Tobias jolted upright, giving her a wild look. "What do you mean she's awake? How long have you known that she's awake? Mrs. Jones!"
Dizzy, taken aback, dropped the wheel for a second. After a quick jerk to one side, she dove at it again, then stared back at him with her mouth open. She blinked a few times. "I didn't say anything about that."
"Yet," Tobias hissed and stumbled to his feet. His peg wobbled and he grabbed onto the aluminum beside the wheel. "Never mind, she'll stay put. Everything is fine. Everything is fine. Everything is just fine."
The teen's face scrunched skeptically, taking him in from top to bottom. "You sure?"
He crumpled and pressed his knuckles against his lips. Blood wet his hand. It was molten. In his mind's crazed eye it bubbled with heat. "Oh no.

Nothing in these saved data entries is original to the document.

-- ==== Sys2Proof/WellFormed.lean ====
section
/-! DEFINITION. The commands whose operands fit the fields that carry them (R2, R12, R170, R174). A request's operand may hold
any number its field can carry: whether the value is in range is its rule's to judge. -/

namespace Sys2Proof

/-- A number of a field of `n` bytes. -/
def fits (n v : Nat) : Bool := decide (v < 256 ^ n)

/-- A number of a signed field of `bits` bits. -/
def fitsSigned (bits : Nat) (v : Int) : Bool := decide (-(2 ^ (bits - 1) : Nat) ≤ v) && decide (v < (2 ^ (bits - 1) : Nat))

/-- The 64 sample codes of one channel (R2, R3), each of 16 bits. -/
def samplesFit (xs : List Int) : Bool := xs.length == 64 && xs.all (fitsSigned 16)

/-- The ids of the settings with rows of their own. -/
def ownRow : List Nat := [0x0002, 0x0010, 0x0014, 0x0023, 0x0040, 0x0041, 0x0050, 0x0061, 0x0062]

/-- The request kinds of the catalogue (R174). -/
def requestKinds : List Nat :=
  [0x01, 0x02, 0x03, 0x04, 0x10, 0x11, 0x12, 0x13, 0x14, 0x15, 0x18, 0x19, 0x1A, 0x1C, 0x1D, 0x20, 0x21, 0x22, 0x23, 0x24,
    0x28, 0x29, 0x2A, 0x2B, 0x30, 0x31, 0x32, 0x38, 0x39, 0x3A]

/-- The operands of a command fit their fields. -/
def Instr.wellFormed : Instr → Bool
  | .powerOn _ _ => true
  | .resetPin _ _ => true
  | .enterSetup => true
  | .ident tag => fits 1 tag
  | .timeSet tag time => fits 1 tag && fits 6 time
  | .set tag id scope v => fits 1 tag && fits 2 id && !ownRow.contains id && fits 1 scope && fitsSigned 32 v
  | .setNominalFrequency tag scope v => fits 1 tag && fits 1 scope && fitsSigned 32 v
  | .setInjectorLevel tag scope v => fits 1 tag && fits 1 scope && fitsSigned 32 v
  | .setPeriodicInterval tag scope v => fits 1 tag && fits 1 scope && fitsSigned 32 v
  | .setMaximumAge tag scope v => fits 1 tag && fits 1 scope && fitsSigned 32 v
  | .setStartThreshold tag scope v => fits 1 tag && fits 1 scope && fitsSigned 32 v
  | .setStopTolerance tag _ scope v => fits 1 tag && fits 1 scope && fitsSigned 32 v
  | .setInputPolarity tag scope v => fits 1 tag && fits 1 scope && fitsSigned 32 v
  | .setInputAssignment tag scope v => fits 1 tag && fits 1 scope && fitsSigned 32 v
  | .get tag id scope => fits 1 tag && fits 2 id && fits 1 scope
  | .couplerSet tag k st => fits 1 tag && fits 1 k && fits 1 st
  | .coilConfig tag c p t q j => fits 1 tag && fits 1 c && fits 1 p && fits 1 t && fits 1 q && fits 1 j
  | .coilMode tag c m => fits 1 tag && fits 1 c && fits 1 m
  | .coilMove tag c p => fits 1 tag && fits 1 c && fits 2 p
  | .coilStop tag c => fits 1 tag && fits 1 c
  | .driveClear tag c => fits 1 tag && fits 1 c
  | .feederDefine tag n d q m c => fits 1 tag && fits 1 n && fits 1 d && fits 1 q && fits 1 m && fits 2 c
  | .feederSet tag n st => fits 1 tag && fits 1 n && fits 1 st
  | .feederRead tag n => fits 1 tag && fits 1 n
  | .setpoint tag q v => fits 1 tag && fits 1 q && fitsSigned 16 v
  | .measure tag q => fits 1 tag && fits 1 q
  | .readEstimate tag q => fits 1 tag && fits 1 q
  | .readCoil tag c => fits 1 tag && fits 1 c
  | .readInputs tag => fits 1 tag
  | .readHistory tag first n => fits 1 tag && fits 4 first && fits 1 n
  | .readFaults tag => fits 1 tag
  | .eventsRead tag => fits 1 tag
  | .eventsClear tag k => fits 1 tag && fits 2 k
  | .noticeMask tag k => fits 1 tag && fits 2 k
  | .noticeConfig tag t h => fits 1 tag && fits 1 t && fits 2 h
  | .tableOpen tag c n => fits 1 tag && fits 1 c && fits 1 n
  | .tablePoints tag ps => fits 1 tag && fits 1 ps.length && ps.all (fun p => fits 2 p.1 && fits 2 p.2)
  | .tableCommit tag => fits 1 tag
  | .run tag => fits 1 tag
  | .stop tag => fits 1 tag
  | .restart tag => fits 1 tag
  | .unknownKind tag kind => fits 1 tag && fits 1 kind && !requestKinds.contains kind
  | .frameDiscard => true
  | .inputBufferFull => true
  | .interByteGap => true
  | .transmitEnd => true
  | .noticeFrame => true
  | .noticeHoldExpiry => true
  | .cycleBoundary samples _ => samples.length == 12 && samples.all samplesFit
  | .zeroCrossing counts => decide (0 < counts)
  | .periodTimeout => true
  | .cycleStart _ => true
  | .switchingDelayExpiry _ => true
  | .periodicTimerExpiry _ => true
  | .ageTimerExpiry _ => true
  | .moveStart _ => true
  | .positionReport _ code _ => fits 2 code
  | .travelTimerExpiry _ => true
  | .stepTimerExpiry _ => true
  | .delayTimerExpiry _ => true
  | .coastTimerExpiry _ => true
  | .intervalTimerExpiry _ => true
  | .startDwellExpiry _ => true
  | .endDwellExpiry _ => true
  | .postFaultHoldExpiry _ => true
  | .persistenceTimerExpiry _ => true
  | .rawLevelChange _ _ => true
  | .debounceTimerExpiry _ => true
  | .firstDebounceTimeout => true
  | .discrepancyTimerExpiry _ => true
  | .receivedByte _ => true
  | .missingStopBit => true

end Sys2Proof
end

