/-- SET of the periodic interval (R47): 0 stops the periodic timer of every group in use, 1..9 go to 10, values above 3600 to 3600,
and the timers restart with the value. A negative value is clamped to 0 (log entry 23), and the timers restart also with the value
in force (log entry 31). SET of the maximum age (R77): the estimates of the groups in use that hold a value and whose age exceeds
the new maximum become stale at once, each with the event STALE of its group, in increasing group number (log entry 49, DESIGN
CHOICE), the value 1 and its age in seconds, rounded as log entry 18 says; nothing else of any estimate changes. SET of an input's
polarity (R162): a new polarity reverses the active state of a debounced input, raises INPUT_CHANGE and is handed to the item of its
assignment; the polarity in force changes nothing. SET of an input's assignment (R163, R200): in SETUP the old assignment is removed
and the new one made; an assignment that another input holds is refused, and so is any in RUN. By kind (R166): a FEEDER's source
becomes the input and its active state is delivered at once to a defined feeder (R90), and on removal the source is REQUEST and the
state stays; a COIL_PARK input that is active parks a MANUAL or AUTO coil (R24), one of a limit stops a move in its direction as
LIMIT (R131), and their removal changes nothing; INJECTOR_FAULT has the availability recomputed both times (R36), as the statement
ContactItemsTakeTheirChange says; a coupler's form is recomputed both times (R160), a form that is no longer DOUBLE stops its timer,
and a new form delivers at once what its contacts indicate (R164, R165). Log entries 18, 23 and 31 are DEDUCED. -/
def Obligations.SetOfTimersAndInputsActsAtOnce : Prop :=
  ((∀ (tag : Nat) (v : Int) (s : State), Taking s →
      ∃ n : Nat, (n : Int) = (if v ≤ 0 then 0 else if v < 10 then 10 else if 3600 < v then 3600 else v) ∧
        ∃ t, exec (.setPeriodicInterval tag 0 v) s =
            .next (withReply 0x03 tag (if v = n then .ok else .clamped) (setReply 0x0014 0 n) t) ∧
          t = { s with settings := { s.settings with periodic := n }, seq := { s.seq with machine := t.seq.machine } } ∧
          ∀ g : Group,
            t.seq.machine[g] =
              if s.topo.inUse g = true then { s.seq.machine[g] with periodic := if n = 0 then none else some (n * 1000) }
              else s.seq.machine[g]) ∧
   (∀ (tag : Nat) (v : Int) (s : State), Taking s →
      ∃ t, exec (.setMaximumAge tag 0 v) s =
          .next (withReply 0x03 tag (clamped 60 86400 v).2 (setReply 0x0023 0 (clamped 60 86400 v).1) t) ∧
        t = { s with
          settings := { s.settings with maxAge := (clamped 60 86400 v).1 }
          est := t.est
          events := t.events } ∧
        (∀ g : Group,
          t.est[g] =
            { s.est[g] with
              stale := (s.est[g]).stale ||
                (s.topo.inUse g && (s.est[g]).value.isSome &&
                  (s.est[g]).age.any (fun a => decide ((clamped 60 86400 v).1 * 1000 < a))) }) ∧
        t.events =
          (s.topo.groups.filter (fun g => !(s.est[g]).stale && (t.est[g]).stale)).foldl
            (fun u g => u.arrive .stale (some g) [some 1, (s.est[g]).age.map (fun a => Int.ofNat (ageSeconds a))] s.time) s.events)) ∧
  ((∀ (tag : Nat) (i : ContactNo) (b : Bool) (s : State), Taking s →
      let r := s.contacts.input[i]
      let v : Int := if b then 1 else 0
      (r.inverted = b → exec (.setInputPolarity tag i v) s = .next (withReply 0x03 tag .ok (setReply 0x0061 i v.toNat) s)) ∧
      (r.inverted ≠ b → ∀ l, r.level = some l → r.assignment = .nothing →
        exec (.setInputPolarity tag i v) s =
          .next (withReply 0x03 tag .ok (setReply 0x0061 i v.toNat)
            { s.setInput i { r with inverted := b } with
              events := afterEvent .inputChange (some i) [some (if l != b then 1 else 0), some (if l then 1 else 0), some 0, none] s })) ∧
      (r.inverted ≠ b → ∀ l, r.level = some l →
        exec (.setInputPolarity tag i v) s =
          .next (withReply 0x03 tag .ok (setReply 0x0061 i v.toNat)
            (handActive r.assignment (l != b)
              (raiseEvent .inputChange (some i)
                [val (bit (l != b)), val (bit l), val r.assignment.kindCode, value r.assignment.item]
                (s.setInput i { r with inverted := b }))))) ∧
      (r.inverted ≠ b → r.level = none →
        exec (.setInputPolarity tag i v) s =
          .next (withReply 0x03 tag .ok (setReply 0x0061 i v.toNat) (s.setInput i { r with inverted := b })))) ∧
   (∀ (tag : Nat) (i : ContactNo) (a : Assignment) (s : State), s.link.slots.length < 2 →
      let r := s.contacts.input[i]
      let free := a = .nothing ∨ ∀ j : ContactNo, j ≠ i → (s.contacts.input[j]).assignment ≠ a
      (s.runState = .setup → free → r.assignment = a →
        exec (.setInputAssignment tag i a.settingValue) s = .next (withReply 0x03 tag .ok (setReply 0x0062 i a.settingValue) s)) ∧
      (s.runState = .setup → free → r.assignment = .nothing → (∃ c : Coil, a = .coilPark c) → r.active ≠ some true →
        exec (.setInputAssignment tag i a.settingValue) s =
          .next (withReply 0x03 tag .ok (setReply 0x0062 i a.settingValue) (s.setInput i { r with assignment := a }))) ∧
      (s.runState = .setup → free → r.assignment ≠ a →
        exec (.setInputAssignment tag i a.settingValue) s =
          .next (withReply 0x03 tag .ok (setReply 0x0062 i a.settingValue)
            (assignmentMade i a (setAssignment i a (assignmentRemoved r.assignment (setAssignment i .nothing s)))))) ∧
      (s.runState = .setup → ¬ free →
        exec (.setInputAssignment tag i a.settingValue) s =
          .next (withReply 0x03 tag .badValue (setReply 0x0062 i r.assignment.settingValue) s)) ∧
      (s.runState = .run →
        exec (.setInputAssignment tag i a.settingValue) s =
          .next (withReply 0x03 tag .wrongState (setReply 0x0062 i r.assignment.settingValue) s)))) ∧
  (∀ (i : ContactNo) (s : State),
     let active := (s.contacts.input[i]).active
     let holds : Assignment → Bool := fun a => decide (∃ j : ContactNo, (s.contacts.input[j]).assignment = a)
     let follow : Coupler → CouplerState → State → State := fun k x u =>
       if u.topo.coupler[k] = x then u else changeTopology (fun v => { v with coupler := v.coupler.set k x }) u
     (assignmentRemoved .nothing s = s ∧ assignmentMade i .nothing s = s) ∧
     (∀ n : FeederNo,
       let f := s.reg.feeder[n]
       let linked := s.setFeeder n { f with source := some i }
       assignmentRemoved (.feeder n) s = s.setFeeder n { f with source := none } ∧
       (f.defined = false ∨ active = none → assignmentMade i (.feeder n) s = linked) ∧
       (∀ b, f.defined = true → active = some b → assignmentMade i (.feeder n) s = handActive (.feeder n) b linked)) ∧
     (∀ c : Coil,
       let mode := (s.topo.coil[c]).mode
       let drive := s.drive[c]
       (assignmentRemoved (.coilPark c) s = s ∧ assignmentRemoved (.limitUp c) s = s ∧ assignmentRemoved (.limitDown c) s = s) ∧
       (assignmentRemoved (.injectorFault c) s = handActive (.injectorFault c) false s ∧
         assignmentMade i (.injectorFault c) s = handActive (.injectorFault c) (decide (active = some true)) s) ∧
       (active = some true →
         assignmentMade i (.coilPark c) s =
           (if mode = .manual ∨ mode = .auto then
             changeTopology (fun u => { u with coil := u.coil.set c { u.coil[c] with mode := .parked } }) s
           else s) ∧
         assignmentMade i (.limitUp c) s = (if drive.state = .runningUp then enterStopping c .limit s else s) ∧
         assignmentMade i (.limitDown c) s = (if drive.state = .runningDown then enterStopping c .limit s else s)) ∧
       (active ≠ some true →
         assignmentMade i (.coilPark c) s = s ∧ assignmentMade i (.limitUp c) s = s ∧ assignmentMade i (.limitDown c) s = s)) ∧
     (∀ (k : Coupler) (a : Assignment), a = .couplerClosed k ∨ a = .couplerOpen k →
       let old := s.contacts.indication[k]
       let new : IndicationForm :=
         match holds (.couplerClosed k), holds (.couplerOpen k) with
         | true, true => .double | true, false => .singleClosed | false, true => .singleOpen | false, false => .nothing
       let u := s.setIndication k ⟨new, if new = .double then old.timer else none⟩
       let closed := assignedActive s (.couplerClosed k)
       let opened := assignedActive s (.couplerOpen k)
       let t := assignmentMade i a s
       assignmentRemoved a s = t ∧
       (new = old.form → t = s) ∧
       (new ≠ old.form →
         (new = .nothing → t = u) ∧
         (new = .singleClosed →
           t = match closed with | some b => follow k (if b = true then .closed else .opened) u | none => u) ∧
         (new = .singleOpen →
           t = match opened with | some b => follow k (if b = true then .opened else .closed) u | none => u) ∧
         (new = .double →
           t = match closed, opened with
             | some true, some false => follow k .closed (s.setIndication k ⟨.double, none⟩)
             | some false, some true => follow k .opened (s.setIndication k ⟨.double, none⟩)
             | some _, some _ => s.setIndication k ⟨.double, some (old.timer.getD s.settings.discrepancy)⟩
             | _, _ => u))) ∧
     (∀ a : Assignment, (s.contacts.input[i]).assignment = a → (∀ j : ContactNo, j ≠ i → (s.contacts.input[j]).assignment ≠ a) →
       assignedActive s a = active))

If she's awake, then she's been listening, and when Benjamin and her both survive—which they will—then she'll tell him all about what she's heard today. How long has she been awake?
"What's she heard today? Your highly incriminating mental breakdown?" One dark eyebrow quirked. "Seriously, Doc, if you think you're going to pass out in the future, the best thing you can do is calm down, have a seat, have some water and regulate. She's been awake for about half an hour, give or take a few minutes. Just sitting there. I watched you and her both from the anchor locker."
Tobias dragged his hands over his face and flicked away copious amounts of ashy sweat. Panting, he stared up at the volcano. I'm safe. I'm safe. I planned everything to be safe. He started fanning himself with his hands and lowered himself to the floor once again. "Dock us. Please. It's too hot. I'm too hot."
Dizzy's lips drew into a thin line, worry brimming in her gaze. Though she glanced ahead through the blackening plexiglass, her attention remained mainly on him. She held out her hand and waited and waited until he gave her his. She put it on the lower end of the wheel and ducked inside the cabin.
Tobias panicked for a moment, but before he could move, Dizzy was back. She took the wheel and tossed her cold, wet jacket over the top of him.
Cold. Tobias swelled with relief and silently began to weep.
Beneath the chill his troubles seemed to steam away.